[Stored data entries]
•••••

-- ==== Sys2Proof/Tests/Slice0.lean ====
section
/-!
SUPPORT. Own tests: an ill-formed command for each check, witnesses that meet the hypotheses of the statements (`wit_…`,
one conjunct per clause, at the edge of its range where it has one) and small checks against the spec's own numbers
(`test_…`).
-/

set_option Elab.async false

open Sys2Proof Sys2Proof.Machine

namespace Sys2Proof.Tests

/-! ### Helpers -/

/-- The unit after reset. -/
def st : State := .reset

/-- The state a command answers. -/
def after (i : Instr) (s : State) : State :=
  match exec i s with
  | .next t => t
  | _ => s

/-- A number written to a setting. -/
def put (o : Nat) (n : Int) (s : State) : State := { s with settings := SMap.insert o (.num n) s.settings }

/-- A number written to a setting and in force. -/
def putNow (o : Nat) (n : Int) (s : State) : State := { put o n s with effective := SMap.insert o (.num n) s.effective }

/-- A mode. -/
def inMode (m : Mode) (s : State) : State := { s with power.mode := m }

/-- Session 1 on ETH0, of a role. -/
def w0 : Writer := ⟨2, 1⟩

/-- The session of `w0`. -/
def ses (role : Nat) : Session := ⟨1, 2, role, false, none, none, 1, 0⟩

/-- A state in which `w0` holds the OWNER role. -/
def owner (s : State) : State := { s with dict.sessions := [ses 3] }

/-- `Shaped` as a Boolean. -/
def shapeOk (s : State) : Bool :=
  s.gnss.chains.length == 4 && s.gnss.ports.length == 2 && s.gnss.engines.length == 2 && s.time.comparators.length == 32 &&
  s.sched.cores.length == 16 && s.axes.length == 8 && s.machines.length == 128 && s.air.ports.length == 8 &&
  s.pipe.launch.length == 8 && s.net.eth.length == 4 && s.net.can.length == 2 && s.dict.can.length == 2 &&
  s.ptp.queues.length == 4 && s.ptp.tio.length == 16 && s.ptp.domA.states.length == 4 && s.ptp.domB.states.length == 4 &&
  s.ptp.domA.peers.length == 4 && s.ptp.domB.peers.length == 4 && s.meter.mains.length == 2 && s.bg.calFails.length == 6

theorem shaped_of (s : State) (h : shapeOk s = true) : s.Shaped := by
  simp only [shapeOk, Bool.and_eq_true, beq_iff_eq] at h
  obtain ⟨⟨⟨⟨⟨⟨⟨⟨⟨⟨⟨⟨⟨⟨⟨⟨⟨⟨⟨h1, h2⟩, h3⟩, h4⟩, h5⟩, h6⟩, h7⟩, h8⟩, h9⟩, h10⟩, h11⟩, h12⟩, h13⟩, h14⟩, h15⟩, h16⟩, h17⟩,
    h18⟩, h19⟩, h20⟩ := h
  exact ⟨h1, h2, h3, h4, h5, h6, h7, h8, h9, h10, h11, h12, h13, h14, h15, h16, h17, h18, h19, h20⟩

/-- Nothing special about a commit. -/
def ci : CommitIn := ⟨true, false, true, true⟩

/-- A frame of the Akris link of a TYPE with LSEQ 0 and ACK `ack`. -/
def lf (kind ack : Nat) (payload : List Byte) : List Byte := linkOctets false 0 ack ⟨0, kind, payload⟩

/-- A PTP message of domain number `d` from clock 5, port 1. -/
def pm (kind d flags logInt : Nat) (corr : Int) (seq : Nat) (body : List Byte) (raw : FT) : PtpMsg :=
  let len := 34 + body.length
  ⟨0, true, [byte kind, 2#8] ++ beBytes 2 len ++ [byte d, 0#8] ++ beBytes 2 flags ++ beBytes 8 (ofSigned 64 corr) ++ zeros 4 ++
    beBytes 8 5 ++ beBytes 2 1 ++ beBytes 2 seq ++ [0#8, byte logInt] ++ body, raw, 0⟩

/-! ### Well-formedness refuses each kind of ill-formed command -/

theorem test_wf_refuses : [
    Instr.timeSet ⟨0, 10⟩ [], .timeSet ⟨2, 0⟩ [], .timeSet ⟨2, 9⟩ [], .timeSet w0 (zeros 1025), .dictRead w0 (zeros 1201) ci,
    .canRead 0 (zeros 9) ci, .missingEpoch 0, .joinReq 0 (zeros 2048) 0 0, .handoverAbort [], .handoverAbort [7#8],
    .handoverGo (8#8 :: zeros 8212), .ptpDelayReq ⟨0, true, [], ⟨0, 0, 4294967296⟩, 0⟩, .bridgeBlockReceived 0 ⟨true, [], []⟩,
    .navUnitDecoded 0 ⟨0, true, ⟨0, 0, 0⟩, List.replicate 8 true, none, none, none, false⟩, .operandPost 1 0 1 0 0 none,
    .canFrameReceived 0 0 (zeros 12) ⟨true, false, true, 0⟩ ci].all (fun i => !i.wellFormed) = true := by decide +kernel

theorem test_wf_accepts : [
    Instr.timeSet ⟨0, 9⟩ [], .timeSet ⟨2, 8⟩ (zeros 1024), .dictRead w0 (zeros 1200) ci, .canRead 0 (zeros 12) ci,
    .missingEpoch 128, .joinReq 0 (zeros 2047) 0 0, .handoverGo (8#8 :: zeros 8211), .operandPost 1 0 1 1 0 none,
    .ptpDelayReq ⟨0, true, [], ⟨0, 0, 4294967295⟩, 0⟩, .canFrameReceived 0 0 (zeros 8) ⟨true, false, true, 0⟩ ci].all
      (fun i => i.wellFormed) = true := by decide +kernel

/-! ### Field Time -/

/-- GNSS selected and usable. -/
def gnssSel : State := { st with time.selected := some .gnss, time.validGnss := some 0 }

theorem wit_TicksAndIncrements : st.incrementHeld = false ∧
    ({ st with gnss.pps.due := some ⟨0, 4000000, 0⟩ } : State).incrementHeld = true ∧
    st.pending = [] ∧ st.power.mode ≠ .backup ∧ (inMode .backup st).power.mode = .backup := by decide +kernel

/-- Both sides of the limit of R60: 1 ms is slewed, 1 unit more is a step. -/
theorem wit_FieldTimeStepsAndSets :
    (gnssSel.time.selected = some .gnss ∧ gnssSel.usable .gnss = true ∧
      gnssSel.time.pending = none ∧ -nsUnits 1000000000 < nsUnits 1000000) ∧
    (after .timeStateEvaluation { gnssSel with time.gnssDelta := nsUnits 1000000 }).time.remaining = nsUnits 1000000 ∧
    ((after .timeStateEvaluation { gnssSel with time.gnssDelta := nsUnits 1000000 + 1 }).time.pending.map fun p => p.delta) =
      some (nsUnits 1000000 + 1) ∧
    (st.time.selected = none ∧ sources.all (fun x => st.qualified x = false) = true) ∧
    (st.cfg 0x200900 < 0xFFFFFFFF ∧ sources.all (fun x =>
      ({ st with time.state := .holdover, time.estimate := 0xFFFFFFFF } : State).qualified x = false) = true) ∧
    ({ st with time.state := .holdover } : State).time.state = .holdover ∧ st.time.state ≠ .holdover ∧
    ((inMode .maintain (owner st)).roleOf w0 = 3 ∧ (inMode .maintain (owner st)).power.mode = .maintain ∧
      (leBytes 16 (2 ^ 64)).length = 16 ∧ leNat (leBytes 16 (2 ^ 64)) % 2 ^ 64 = 0 ∧
      (inMode .maintain (owner st)).time.pendingSet = none) ∧
    ({ st with time.pending := some ⟨.gnss, 5, 7, false⟩ } : State).time.pending = some ⟨.gnss, 5, 7, false⟩ ∧
    ({ st with time.pendingSet := some 9 } : State).time.pendingSet = some 9 ∧
    ({ st with time.pending := some ⟨.gnss, 5, 7, true⟩ } : State).time.pending = some ⟨.gnss, 5, 7, true⟩ := by
  decide +kernel

/-- A PPS edge is due, and Field Time has come to it. -/
def ppsDue : State :=
  { st with power.domains := 0x3FF, power.mode := .solo, time.now := ⟨1, 0, 0⟩,
            time.comparators := setAt st.time.comparators 1 ⟨2, false, some ⟨1, 0, 0⟩, 0⟩, gnss.pps.due := some ⟨1, 0, 0⟩ }

/-- The end of the first slot. -/
def slot1 : State := { st with time.now := ⟨0, 4000000, 0⟩ }

theorem wit_ComparatorsAndReferenceLoss :
    ((slot1.comparator 0).target = some ⟨0, 4000000, 0⟩ ∧ FT.le ⟨0, 4000000, 0⟩ slot1.now = true ∧
      (slot1.comparator 0).owner < 0x300 ∧ (slot1.comparator 0).owner ≠ 2 ∧
      ((slot1.comparator 0).owner = 1 → slot1.pair.yield = false ∧ slot1.pair.handover = none) ∧
      ∀ n < 8, (slot1.comparator 0).owner = 0x100 + n → (slot1.air.ports[n]?).bind AirPort.armed = none) ∧
    ((ppsDue.comparator 1).target = some ⟨1, 0, 0⟩ ∧ FT.le ⟨1, 0, 0⟩ ppsDue.now = true ∧ (ppsDue.comparator 1).owner = 2 ∧
      ppsDue.ppsHeld = false ∧ ppsDue.gnss.pps.due = some ⟨1, 0, 0⟩) ∧
    (st.comparator 31).target = none ∧
    ((st.comparator 0).target = some ⟨0, 4000000, 0⟩ ∧ FT.lt st.now ⟨0, 4000000, 0⟩ = true) ∧
    ((after (.comparatorFire 0) slot1).comparator 0).target = some ⟨0, 8000000, 0⟩ := by
  decide +kernel

/-! ### GNSS -/

/-- Every chain NORMAL, in SOLO. -/
def chainsUp : State :=
  inMode .solo { st with power.domains := 0x3FF, gnss.chains := List.replicate 4 { Chain.init with state := .normal } }

/-- Chain 0 as given. -/
def chain0 (x : Chain) : State := { chainsUp with gnss.chains := setAt chainsUp.gnss.chains 0 x }

/-- ANT_A shorted once. -/
def shorted (n : Nat) : State :=
  { chainsUp with time.ticks := 500000000,
                  gnss.ports := [{ AntPort.init with status := 3, closed := false, shorts := List.replicate n 0 }, .init] }

/-- A whole block, every sample as given. -/
def block (i q : Nat) : Block := ⟨true, List.replicate 1024 (BitVec.ofNat 8 i, BitVec.ofNat 8 q), []⟩

/-- The limits of R91 (clipping), R95 (3.0 mA, 100.0 mA) and R96 (the fifth short, one second). -/
theorem wit_BridgeBlocksAndAntennaSupply :
    ((chainsUp.chain 3).state ≠ .off ∧ (Block.mk true [] []).intact = false) ∧
    (chainsUp.Shaped ∧ (block 0x7E 0x81).intact = true ∧ (block 0x7E 0x81).saturated = false) ∧ (st.chain 0).state = .off ∧
    (chainsUp.antSupply 1 = 1 ∧ (chainsUp.antPort 1).closed = true ∧ chainsUp.power.mode.chainsUp = true) ∧
    ((after (.antClassify 1 30) chainsUp).antPort 1).status = 2 ∧ ((after (.antClassify 1 1000) chainsUp).antPort 1).status = 2 ∧
    ((after (.antClassify 1 1001) chainsUp).antPort 1).status = 3 ∧
    (((shorted 1).antPort 0).status = 3 ∧ (shorted 1).antSupply 0 = 1 ∧
      ((shorted 1).antPort 0).shorts.head? = some 0 ∧ 0 + 500000000 ≤ (shorted 1).ticks) ∧
    (({ shorted 1 with time.ticks := 499999999 } : State).ticks < 0 + 500000000) ∧
    ((after (.antClassify 0 1001) (after (.antSwitchRetry 0) (shorted 4))).antPort 0).status = 4 ∧
    ((after (.antClassify 0 1001) (after (.antSwitchRetry 0) (shorted 3))).antPort 0).status = 3 := by
  refine ⟨by decide +kernel, ⟨shaped_of _ (by decide +kernel), by decide +kernel⟩, ?_⟩
  decide +kernel

/-- A chain in ADAPT. -/
def adapting : Chain := { Chain.init with state := .adapt, gain := 10 }

/-- The same with every trap ADAPTING far away, its interferer gone at tick 0. -/
def trapped : Chain := { adapting with traps := List.replicate 8 ⟨1, 0, 1, 20, 10000000, 0, some 0⟩ }

/-- `s` 100 ms after reset. -/
def at100ms (s : State) : State := { s with time.ticks := 50000000 }

/-- R100 takes the highest bin, the second here; R101 and R102 wait 100 ms. -/
theorem wit_TrapsAndAdaptation :
    ((chain0 adapting).Shaped ∧ (chain0 adapting).domainOn 5 = true ∧ ((chain0 adapting).chain 0).state.adapting = true ∧
      candidateBin ((chain0 adapting).cfg 0x240900) ((chain0 adapting).chain 0).traps [⟨5, 99, 3, 2⟩, ⟨9, 100, 3, 2⟩] =
        some ⟨9, 100, 3, 2⟩ ∧
      (((chain0 adapting).chain 0).traps.findIdx? fun x => x.state == 0) = some 0) ∧
    ((chain0 trapped).Shaped ∧ ((chain0 trapped).chain 0).state.adapting = true ∧
      candidateBin ((chain0 trapped).cfg 0x240900) ((chain0 trapped).chain 0).traps [⟨5, 100, 3, 2⟩] = some ⟨5, 100, 3, 2⟩ ∧
      ((chain0 trapped).chain 0).traps.all (fun x => x.state != 0) = true) ∧
    ((((at100ms (chain0 trapped)).chain 0).traps.getD 7 .init).low = some 0 ∧ 0 + 50000000 ≤ (at100ms (chain0 trapped)).ticks) ∧
    (((chain0 adapting).chain 0).traps.getD 7 .init).low = none ∧
    ((at100ms (chain0 adapting)).Shaped ∧ (chain0 adapting).power.mode ≠ .test ∧
      (at100ms (chain0 adapting)).adaptOver 0 = true) ∧
    (chain0 trapped).adaptOver 0 = false ∧ st.domainOn 5 = false := by
  refine ⟨⟨shaped_of _ (by decide +kernel), by decide +kernel⟩, ⟨shaped_of _ (by decide +kernel), by decide +kernel⟩,
    by decide +kernel, by decide +kernel, ⟨shaped_of _ (by decide +kernel), by decide +kernel⟩, by decide +kernel⟩

/-- A chain in SETTLE whose peaks are not clear, after `n` restarts. -/
def settling (n ji : Nat) : Chain := { Chain.init with state := .settle, restarts := n, ji := ji, gainCount := 1, episode := true }

/-- `s` a thousand hours later. -/
def later (s : State) : State := { s with time.ticks := 1800000000000000 }

theorem wit_RecoveryAndJamming :
    ((later (chain0 (settling 0 0))).Shaped ∧ ((chain0 (settling 0 0)).chain 0).state = .settle ∧
      (chain0 (settling 0 0)).power.mode ≠ .test ∧
      (later (chain0 (settling 0 0))).chainLasted 0 ((chain0 (settling 0 0)).cfg 0x240B00) = true ∧
      (chain0 (settling 0 0)).chainClear 0 = true) ∧
    ((chain0 (settling 2 255)).chainClear 0 = false ∧ ((chain0 (settling 2 255)).chain 0).restarts < 3) ∧
    ((chain0 (settling 3 255)).chainClear 0 = false ∧ 3 ≤ ((chain0 (settling 3 255)).chain 0).restarts) ∧
    ((later (chain0 { adapting with episode := true })).Shaped ∧
      ((chain0 { adapting with episode := true }).chain 0).episode = true ∧
      secTicks (st.cfg 0x240C00) ≤ (later st).ticks - ((chain0 { adapting with episode := true }).chain 0).began) ∧
    (((chain0 { adapting with state := .excluded, cause := 1 }).chain 0).cause ≠ 2 ∧
      (later (chain0 { adapting with state := .excluded, cause := 1 })).chainLasted 0 (st.cfg 0x240D00) = true ∧
      ((chain0 { adapting with state := .excluded, cause := 2 }).chain 0).cause = 2) ∧
    (st.chainLasted 0 (st.cfg 0x240B00) = false ∧ st.chainLasted 0 (st.cfg 0x240D00) = false ∧
      st.ticks - (st.chain 0).began < secTicks (st.cfg 0x240C00)) ∧
    ((chain0 { Chain.init with state := .normal, gainCount := 1 }).Shaped ∧ chainsUp.domainOn 5 = true) ∧
    ((owner chainsUp).Shaped ∧ (owner chainsUp).writeCheck 3 0x240E00 [0x0F#8] = 0 ∧ (owner chainsUp).roleOf w0 = 3 ∧
      ∀ c, c < 4 → (leNat [0x0F#8]).testBit c = true →
        ((owner chainsUp).chain c).state = .normal ∨ ((owner chainsUp).chain c).state = .excluded) := by
  refine ⟨⟨shaped_of _ (by decide +kernel), by decide +kernel⟩, by decide +kernel, by decide +kernel,
    ⟨shaped_of _ (by decide +kernel), by decide +kernel⟩, by decide +kernel, by decide +kernel,
    ⟨shaped_of _ (by decide +kernel), by decide⟩,
    shaped_of _ (by decide +kernel), by decide +kernel, by decide +kernel, by decide +kernel⟩
/-- Channel 7 as given, chains up. -/
def chan7 (x : Chan) : State := chainsUp.setChan 7 x

/-- A channel of a state with GPS L1 C/A of satellite 3. -/
def gps (c : ChanState) : Chan := { Chan.init with state := c, signal := 1, sv := 3, gloK := 15 }

/-- The row of GPS L1 C/A. -/
def l1ca : SignalRow := ⟨0x01, true, -8580000, 0, 1023000, 1, false, false, [0]⟩

/-- A search of channel 7 that ends at reset. -/
def search7 : Engine := ⟨⟨7, false, 100⟩, 20, 250, 1, 10, 0, false, 0⟩

/-- One search of channel 7 on engine 0. -/
def searching (fails : Nat) : State :=
  { chan7 { gps .search with fails := fails } with gnss.engines := [some search7, none] }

•••••

Search the entries for the word "excluded" and report how many lines contain it, as a bare number.

4